*AIM OF THE TASK*
From the line containing "16 × PAY_UNITS. -/" down to the line containing "else (splitPackets n" in the records below, reproduce every line exactly, ends included, and omit all others.

-----

-- ==== Sys2Proof/Machine/Line.lean ====
section
/-! DEFINITION. The line: CRCs, header layouts, striping, scrambling, stuffing and markers (R41 to R55, R88). -/

namespace Sys2Proof.Machine

/-- A reflected CRC over bytes: `poly` is the reversed polynomial. -/
def crcByte (poly : Nat) (crc : Nat) (b : Byte) : Nat :=
  (List.range 8).foldl (fun c _ => if c % 2 = 1 then Nat.xor (c / 2) poly else c / 2) (Nat.xor crc b.toNat)

/-- HCRC: CRC-16 of polynomial 0x1021, initial 0xFFFF, reflected, no final XOR (R53). -/
def hcrc (bs : List Byte) : Nat := bs.foldl (crcByte 0x8408) 0xFFFF

/-- The frame CRC-64 of ECMA-182, reflected, with final XOR (R53). -/
def crc64 (bs : List Byte) : Nat :=
  Nat.xor (bs.foldl (crcByte 0xC96C5795D7870F42) 0xFFFFFFFFFFFFFFFF) 0xFFFFFFFFFFFFFFFF

/-- A frame header's 112 bits below HCRC (Table 3.2). -/
def FrameHdrBits (h : FrameHdr) : BitVec 112 :=
  h.ackSeq ++ h.seq ++ h.lenUnits ++ h.pktCount ++ h.rsv54 ++ h.bodyLen ++ h.crdClass ++ h.crdCount ++ h.rsv12
    ++ h.ackValid ++ h.replay ++ h.crdValid ++ h.rsv8 ++ h.type ++ h.subtype

/-- The fields of a frame header from its 112 bits (Table 3.2). -/
def frameHdrOf (x : BitVec 112) : FrameHdr :=
  { ackSeq := x.extractLsb' 96 16, seq := x.extractLsb' 80 16, lenUnits := x.extractLsb' 72 8,
    pktCount := x.extractLsb' 64 8, rsv54 := x.extractLsb' 54 10, bodyLen := x.extractLsb' 44 10,
    crdClass := x.extractLsb' 41 3, crdCount := x.extractLsb' 17 24, rsv12 := x.extractLsb' 12 5,
    ackValid := x.extractLsb' 11 1, replay := x.extractLsb' 10 1, crdValid := x.extractLsb' 9 1,
    rsv8 := x.extractLsb' 8 1, type := x.extractLsb' 4 4, subtype := x.extractLsb' 0 4 }

/-- A packet header's 256 bits (R88, Table 4.1). -/
def PktHdrBits (h : PktHdr) : BitVec 256 :=
  h.dst ++ h.offset ++ h.src ++ h.pkey ++ h.opcode ++ h.opArg ++ h.tc ++ h.channel ++ h.txn ++ h.ordSeq ++ h.lctr
    ++ h.payUnits ++ h.reqUnits ++ h.keyEpoch ++ h.stepTag ++ h.hops ++ h.status ++ h.ordered ++ h.rsv20 ++ h.retry
    ++ h.last ++ h.rsv16 ++ h.byteEn

/-- The fields of a packet header from its 256 bits (Table 4.1). -/
def pktHdrOf (x : BitVec 256) : PktHdr :=
  { dst := x.extractLsb' 244 12, offset := x.extractLsb' 192 52, src := x.extractLsb' 180 12,
    pkey := x.extractLsb' 164 16, opcode := x.extractLsb' 156 8, opArg := x.extractLsb' 152 4,
    tc := x.extractLsb' 149 3, channel := x.extractLsb' 129 20, txn := x.extractLsb' 97 32,
    ordSeq := x.extractLsb' 81 16, lctr := x.extractLsb' 65 16, payUnits := x.extractLsb' 55 10,
    reqUnits := x.extractLsb' 45 10, keyEpoch := x.extractLsb' 37 8, stepTag := x.extractLsb' 29 8,
    hops := x.extractLsb' 26 3, status := x.extractLsb' 22 4, ordered := x.extractLsb' 21 1,
    rsv20 := x.extractLsb' 20 1, retry := x.extractLsb' 19 1, last := x.extractLsb' 18 1,
    rsv16 := x.extractLsb' 16 2, byteEn := x.extractLsb' 0 16 }

/-- A packet's bytes as they go to the line (R88). -/
def packetBytes (p : Packet) : List Byte := leBytes 32 (PktHdrBits p.hdr).toNat ++ p.pay

/-- A packet's length in bytes: 32 + 16 × PAY_UNITS. -/
def pktLen (h : PktHdr) : Nat := 32 + 16 * h.payUnits.toNat

/-- The line cost F of a packet: the frame that carries it alone (R113). -/
def lineCost (h : PktHdr) : Nat := 64 * ceilDiv (pktLen h + 24) 64

/-- The cells a packet occupies (R107). -/
def cellsOf (h : PktHdr) : Nat := ceilDiv (pktLen h) 256

/-- LEN_UNITS of a body length in 16 B units (R54). -/
def unitsFor (bodyLen : Nat) : Nat := ceilDiv (24 + 16 * bodyLen) 64

/-- A frame's bytes: header with HCRC, body, zero padding, CRC-64 (R51, R53). -/
def frameBytes (f : Frame) : List Byte :=
  let h14 := leBytes 14 (FrameHdrBits f.hdr).toNat
  let head := h14 ++ leBytes 2 (hcrc h14) ++ f.body
  let all := head ++ List.replicate (64 * f.hdr.lenUnits.toNat - 8 - head.length) 0
  all ++ leBytes 8 (crc64 all)

/-- The packets of a DATA body, each length taken from its own header; none if they do not fill it (R54). -/
def splitPackets : Nat → List Byte → Option (List Packet)
  | 0, bs => if bs.isEmpty then some [] else none
  | n + 1, bs =>
    if bs.isEmpty then some []
    else
      let h := pktHdrOf (BitVec.ofNat 256 (ofLe (bs.take 32)))
      if bs.length < pktLen h then none
      else (splitPackets n (bs.drop (pktLen h))).map (fun ps => ⟨h, (bs.drop 32).take (pktLen h - 32)⟩ :: ps)

/-- What checking a received frame's bytes gives. -/
inductive FrameCheck where
  | headerErr
  | crcErr (hdr : FrameHdr)
  | good (f : Frame) (pkts : List Packet)
deriving DecidableEq, Repr

/-- R54, R59: HCRC, TYPE, the length rule, then CRC-64, then the packets of a DATA body. -/
def checkFrame (bs : List Byte) : FrameCheck :=
  let h := frameHdrOf (BitVec.ofNat 112 (ofLe (bs.take 14)))
  let body := (bs.drop 16).take (16 * h.bodyLen.toNat)
  let shape := h.lenUnits.toNat == unitsFor h.bodyLen.toNat && decide (h.bodyLen.toNat ≤ 514)
    && bs.length == 64 * h.lenUnits.toNat
  if hcrc (bs.take 14) ≠ ofLe ((bs.drop 14).take 2) ∨ ¬ (h.type = 1 ∨ h.type = 2 ∨ h.type = 3) ∨ shape = false then
    .headerErr
  else if crc64 (bs.take (bs.length - 8)) ≠ ofLe (bs.drop (bs.length - 8)) then .crcErr h
  else if h.type = 1 then
    match splitPackets 255 body with
    | some ps => if ps.length = h.pktCount.toNat ∧ ps ≠ [] then .good ⟨h, body⟩ ps else .headerErr
    | none => .headerErr
  else .good ⟨h, body⟩ []

/-! ### Lanes -/

/-- The seed of logical lane `n` (R44). -/
def laneSeed (n : Nat) : Nat := Nat.xor 0x5A5A5A5A (n * 0x00010101)

/-- One step of the scrambler: the feedback bit and the next state (R43). -/
def scramStep (s : Nat) : Nat × Nat :=
  let f := Nat.xor (s / 2 ^ 30 % 2) (s / 2 ^ 27 % 2)
  (f, (s * 2 + f) % 2 ^ 31)

/-- A byte through the scrambler, bit 0 first (R43): the byte and the next state. -/
def scramByte (s : Nat) (b : Byte) : Byte × Nat :=
  let r := (List.range 8).foldl
    (fun (acc : Nat × Nat) i =>
      let st := scramStep acc.2
      (acc.1 + Nat.xor (bitsOf b.toNat i i) st.1 * 2 ^ i, st.2)) (0, s)
  (BitVec.ofNat 8 r.1, r.2)

/-- Bytes through a lane's scrambler (the same operation descrambles). -/
def scramBytes (s : Nat) : List Byte → List Byte × Nat
  | [] => ([], s)
  | b :: bs =>
    let x := scramByte s b
    let y := scramBytes x.2 bs
    (x.1 :: y.1, y.2)

/-- The level of bits b1 b0 (Table 3.1). -/
def symOf (two : Nat) : Sym := match two % 4 with | 0 => .m3 | 1 => .m1 | 3 => .p1 | _ => .p3

/-- The bits of a level (Table 3.1). -/
def bitsOfSym : Sym → Nat
  | .m3 => 0 | .m1 => 1 | .p1 => 3 | .p3 => 2

/-- A byte's four symbols (R42). -/
def symsOfByte (b : Byte) : List Sym := (List.range 4).map (fun k => symOf (b.toNat / 4 ^ k))

/-- Bytes of symbols, four to a byte (R42). -/
def bytesOfSyms : List Sym → List Byte
  | a :: b :: c :: d :: r => BitVec.ofNat 8 (bitsOfSym a + 4 * bitsOfSym b + 16 * bitsOfSym c + 64 * bitsOfSym d) :: bytesOfSyms r
  | _ => []

/-- The run after one more symbol. -/
def LaneRun.next (r : LaneRun) (s : Sym) : LaneRun := if s = r.sym then ⟨s, r.len + 1⟩ else ⟨s, 1⟩

/-- The stuff symbol that breaks a run (R46). -/
def stuffSym (s : Sym) : Sym := match s with | .p3 | .p1 => .m3 | _ => .p3

/-- Symbols onto a lane with stuffing (R46). -/
def stuff (r : LaneRun) : List Sym → List Sym × LaneRun
  | [] => ([], r)
  | s :: ss =>
    if r.len ≥ 32 then
      let r1 : LaneRun := LaneRun.next ⟨stuffSym r.sym, 1⟩ s
      let y := stuff r1 ss
      (stuffSym r.sym :: s :: y.1, y.2)
    else
      let y := stuff (r.next s) ss
      (s :: y.1, y.2)

/-- A marker on a lane (R47), with the stuff symbol that R46 calls for before it. -/
def markerSyms (r : LaneRun) : List Sym :=
  let body := List.replicate 48 Sym.p3 ++ List.replicate 16 Sym.m3
  if r.len ≥ 32 ∧ r.sym ≠ .p3 then stuffSym r.sym :: body else body

/-- The run after a marker: its −3 tail counts (R46). -/
def markerRun : LaneRun := ⟨.m3, 16⟩

/-- The receiver's use of R46 (R48): the data symbols and the run; none on a stuffing violation (R49). -/
def destuff (r : LaneRun) : List Sym → Option (List Sym × LaneRun)
  | [] => some ([], r)
  | s :: ss =>
    if r.len ≥ 32 then
      (if s = stuffSym r.sym then destuff ⟨s, 1⟩ ss else none)
    else (destuff (r.next s) ss).map (fun y => (s :: y.1, y.2))

/-- Whether the symbols received on a lane are a marker after the run `r` (R48, R49). -/
def isMarker (r : LaneRun) (ss : List Sym) : Bool := ss == markerSyms r

/-- The bytes of logical lane `n` (R42). -/
def laneBytes (bs : List Byte) (n : Nat) : List Byte :=
  (List.range (bs.length / 16)).map (fun k => bs.getD (16 * k + n) 0)

/-- The bytes of a frame from its sixteen lanes (R42). -/
def joinLanes (ls : List (List Byte)) : List Byte :=
  (List.range (ls.getD 0 []).length).flatMap (fun k => ls.map (fun l => l.getD k 0))

/-- A lane's run at the transmitter or receiver; an idle line starts a fresh run (log 3). -/
def runOf (l : List LaneRun) (n : Nat) : LaneRun := l.getD n ⟨.m3, 0⟩

/-- A lane's scrambler state; before the first marker, its seed (R44, log 3). -/
def scrOf (l : List Nat) (n : Nat) : Nat := l.getD n (laneSeed n)

/-- What the sixteen lanes carry for a string of units, and their states after it. -/
def sendLanes (scr : List Nat) (runs : List LaneRun) (bs : List Byte) : List (List Sym) × List Nat × List LaneRun :=
  let per := (List.range 16).map (fun n =>
    let x := scramBytes (scrOf scr n) (laneBytes bs n)
    let y := stuff (runOf runs n) (x.1.flatMap symsOfByte)
    (y.1, x.2, y.2))
  (per.map (fun x => x.1), per.map (fun x => x.2.1), per.map (fun x => x.2.2))

/-- What a lane with a stuffing violation carries: a symbol that R48 does not allow is taken as data, so that the
descrambler runs on (R44; DESIGN CHOICE, log 3). -/
def destuffOn (r : LaneRun) : List Sym → List Sym × LaneRun
  | [] => ([], r)
  | s :: ss =>
    if r.len ≥ 32 ∧ s = stuffSym r.sym then destuffOn ⟨s, 1⟩ ss
    else let y := destuffOn (r.next s) ss; (s :: y.1, y.2)

/-- The state of a checker that has shifted in the bits received on a lane (R45). -/
def lockScr (s : Nat) (ss : List Sym) : Nat :=
  ss.foldl (fun a x => ((a * 2 + bitsOfSym x % 2) * 2 + bitsOfSym x / 2) % 2 ^ 31) s

/-- One received lane: its data bytes, its states after them, and the state that R45 locks to; not `ok` on a lane error. -/
structure LaneIn where
  ok : Bool
  bytes : List Byte
  scr : Nat
  run : LaneRun
  lock : Nat
deriving DecidableEq, Repr

def recvLane (scr : Nat) (run : LaneRun) (ss : List Sym) : LaneIn :=
  let d := (destuff run ss).getD (destuffOn run ss)
  let x := scramBytes scr (bytesOfSyms d.1)
  ⟨(destuff run ss).isSome && decide (d.1.length % 4 = 0), x.1, x.2, d.2, lockScr scr d.1⟩

/-! ### PRBS31 (R45) -/

/-- The scrambler's step as a linear map: the images of its 31 bits. -/
def scramMap : List Nat := (List.range 31).map (fun i => (scramStep (2 ^ i)).2)

/-- A linear map of 31 bits applied to a state. -/
def mapScr (m : List Nat) (s : Nat) : Nat :=
  (List.range 31).foldl (fun a i => if bitOf s i then Nat.xor a (m.getD i 0) else a) 0

/-- The state after `n` steps of a map, by repeated squaring; `k` bounds the bits of `n`. -/
def jumpScr : Nat → List Nat → Nat → Nat → Nat
  | 0, _, _, s => s
  | k + 1, m, n, s => jumpScr k (m.map (mapScr m)) (n / 2) (if n % 2 = 1 then mapScr m s else s)

/-- The lanes' states after `units` of PRBS31, 32 bits to a unit and lane. Zero data never leaves a run of 32, so the run
follows from the last two units. -/
def prbsLanes (scr : List Nat) (runs : List LaneRun) (units : Nat) : List Nat × List LaneRun :=
  let k := min units 2
  let before := (List.range 16).map (fun n => jumpScr 40 scramMap (32 * (units - k)) (scrOf scr n))
  (sendLanes before (if units = k then runs else []) (List.replicate (64 * k) 0)).2

end Sys2Proof.Machine
end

-----

*ANSWER*
/-- A packet's length in bytes: 32 + 16 × PAY_UNITS. -/
def pktLen (h : PktHdr) : Nat := 32 + 16 * h.payUnits.toNat

/-- The line cost F of a packet: the frame that carries it alone (R113). -/
def lineCost (h : PktHdr) : Nat := 64 * ceilDiv (pktLen h + 24) 64

/-- The cells a packet occupies (R107). -/
def cellsOf (h : PktHdr) : Nat := ceilDiv (pktLen h) 256

/-- LEN_UNITS of a body length in 16 B units (R54). -/
def unitsFor (bodyLen : Nat) : Nat := ceilDiv (24 + 16 * bodyLen) 64

/-- A frame's bytes: header with HCRC, body, zero padding, CRC-64 (R51, R53). -/
def frameBytes (f : Frame) : List Byte :=
  let h14 := leBytes 14 (FrameHdrBits f.hdr).toNat
  let head := h14 ++ leBytes 2 (hcrc h14) ++ f.body
  let all := head ++ List.replicate (64 * f.hdr.lenUnits.toNat - 8 - head.length) 0
  all ++ leBytes 8 (crc64 all)

/-- The packets of a DATA body, each length taken from its own header; none if they do not fill it (R54). -/
def splitPackets : Nat → List Byte → Option (List Packet)
  | 0, bs => if bs.isEmpty then some [] else none
  | n + 1, bs =>
    if bs.isEmpty then some []
    else
      let h := pktHdrOf (BitVec.ofNat 256 (ofLe (bs.take 32)))
      if bs.length < pktLen h then none
      else (splitPackets n (bs.drop (pktLen h))).map (fun ps => ⟨h, (bs.drop 32).take (pktLen h - 32)⟩ :: ps)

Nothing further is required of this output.